How to implement uniqueness where the order of the fields does not matter How to implement uniqueness where the order of the fields does not matter sql sql

How to implement uniqueness where the order of the fields does not matter


If you can make sure that all applications/users store the members' IDs in least-to-greatest order (the least MemberID in Member1 and the greatest in Member2), then you could simply add a Check constraint:

ALTER TABLE Status_table  ADD CONSTRAINT Status_table_Prevent_double_pairs    CHECK (Member1 < Member2)

If you don't want to do that or you want that extra info to be stored (because you are storing (just an example) that "member 100 invited (liked, killed, whatever) member 150" and not vice versa), then you could use @Tegiri's approach, modified a little (multiplying two big enough integers would be an overflow problem otherwise):

CREATE TABLE Status_table( Member1 INT NOT NULL, Member2 INT NOT NULL, Status CHAR(1) NOT NULL, MemberOne  AS CASE WHEN Member1 < Member2 THEN Member1 ELSE Member2 END          --- a computed column, MemberTwo  AS CASE WHEN Member1 < Member2 THEN Member2 ELSE Member1 END          --- and another one, PRIMARY KEY (Member1, Member2), UNIQUE (MemberOne, MemberTwo), ...                                    --- FOREIGN KEY details, etc ) ;


The database model fails because you have two entities {Member1, Member2} which, by saying that it doesn’t matter which is which, you are saying are the same entity {Member}. In other words, you have one fact in two places, one of the cardinal sins of relational database design.

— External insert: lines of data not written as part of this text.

-- ==== Sys2Proof/Machine/CutOff.lean ====
section
/-! DEFINITION. The cut-off (R15): the work for the frame being assembled, and then the fixing for the next. -/

namespace Sys2Proof.Machine

/-- What a service's decision and packing leave: the service, the audio decided and permission for the annex. -/
structure Decided where
  audio     : List Byte
  permitted : Bool
  record    : Contribution
  late      : Bool

/-- The decision of a service for the frame being assembled, and what is handed to AS (R68, R75). -/
def decideService (e : PlanEntry) (v : Service) (s : State) : Decided :=
  let d := decideAudio v.contribution ((v.slot.getD .fresh).result) s.ss.silence.readable (lengthMax e.cells) s.assembling
  if s.isTarget e.sid then
    { audio := takeoverAudio s.alertAudio (lengthMax e.cells) d.audio, permitted := true, record := d.record, late := d.late }
  else { audio := d.audio, permitted := d.permitted, record := d.record, late := d.late }

/-- The frame's work under way: the state, and the fields packed so far. -/
structure Work where
  state  : State
  fields : List PackedField

/-- One service of a RUNNING frame: its decision, its packing, and the label poll that falls due (R68, R82, R101). -/
def workService (w : Work) (x : PlanEntry × Nat) : Work :=
  let s := w.state
  let e := x.1
  match s.serviceOf e.sid with
  | some v =>
    let d := decideService e v s
    let k := packField (s.packInput e.sid) e d.audio d.permitted v
    let v' := { k.svc with contribution := d.record, slot := none }
    let s := raiseIf d.late .late (updateService e.sid (fun _ => v') s)
    let s := withdrawEndedRefill v.picture v'.picture e.sid s
    { state := pollLabel x.2 e s, fields := w.fields ++ [{ start := e.start, bytes := fieldBytes d.audio k }] }
  | none => w

/-- CR's and AS's work for a RUNNING frame (R66 to R77, R82): slot reads end, the alert audio of an ACTIVE frame is
selected, and every service is decided and packed in plan order. -/
def workRunning (s : State) : Work :=
  let s := withdraw Purpose.isSlot s
  let s := if s.ac.phase == .active then selectAlertAudio s else { s with alertAudio := .absent }
  let w := (s.entries.zipIdx).foldl workService { state := s, fields := [] }
  { w with state := { w.state with alertSlot := none, alertAudio := .absent } }

/-- The work for the frame being assembled (R15): none of it for the payload of a HOLDING frame (R26). -/
def workFrame (s : State) : Work :=
  if s.modes.mode == .running then workRunning s else { state := s, fields := [] }

/-- The directory and the completed frame (R8, R142). -/
def completeFrame (w : Work) : State :=
  let s := w.state
  let d := fillDirectory s
  { s with completed := some (composeFrame s d.bytes w.fields), dg := d.dg }

/-- The fixing for the next frame (R15): AC takes its requests, PM fixes the plan, the mode is fixed, and AC fixes the phase
and the targets. -/
def fixNext (s : State) : State := fixPhase (fixMode (fixPlan (takeRequests s)))

/-- SW assembles the snapshot of the completed frame (R35): the service records as they stood when the last field was packed,
the rest as it stands now. -/
def assembleSnapshot (serial : U32) (mode : DevMode) (services : List Byte) (s : State) : State :=
  { s with sw := { s.sw with assembled := some (statusBody serial (u8 mode.code) services s) } }

/-- A cut-off (R15). -/
def cutOff (s : State) : State :=
  let s := { s with ft := { s.ft with cutOffMade := true } }
  let serial := s.assembling
  let mode := s.modes.mode
  let s := completeFrame (workFrame s)
  let services := serviceStatuses s.services
  beginPending (assembleSnapshot serial mode services (fixNext s))

/-- The time at which the current frame period began: the last frame start, or the entering of STARTING (R9 to R12). -/
def FrameTimer.base (f : FrameTimer) : Nat := f.lastStart.getD (f.timingFrom.getD 0)

end Sys2Proof.Machine
end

A high-level solution would be to better model the nature of the relationship. An example might be a marriage of two individuals. Rather than “Bride and Groom are married” and fussing over which gets listed first, you’d have "Marriage #xyz is between (contains) participants A and B". So, table Marriage with a primary key, table MarriageMember with foreign key to Marriage, foreign key to “Person”, and a primary key on both columns. Lets you have more than two members, which can be useful if you’re in a Heinlein story.

If you’re stuck with existing schemas (and aren’t we all), I’d require the data to be submitted with, say, the lowest value listed first, so that they are always ordered properly. You could do tricks with a checksum on the two columns as a computed column, but that wouldn’t absolutely guarantee uniqueness. But and alas, at the end of the day your model appears to be slighly flawed for your purposes.


Addenda

As per the comments below, if you are modeling members that a given member is related to, then you have a "Member is related to other members" situation. Here, Member1 is the "main" member, and Member2 is an other member that "this" member is related to. (And that's the distinction needed between the two Member columns.) Thus, if a relationship is bi-directional, then you'd need two entries, to cover both "Member A is related to Member B" and "Member B is related to Member A". This, of course, would be enforced with a primary key on {Member1, Member2}, since Status appears to be irrelevant (there's only one relationship, not multiple based on status).


Here's an alternative way to look at this. You could actually enforce the rule that the mutual relationship is always expressed by the presence of two rows, (A,B) and (B,A), instead of just one.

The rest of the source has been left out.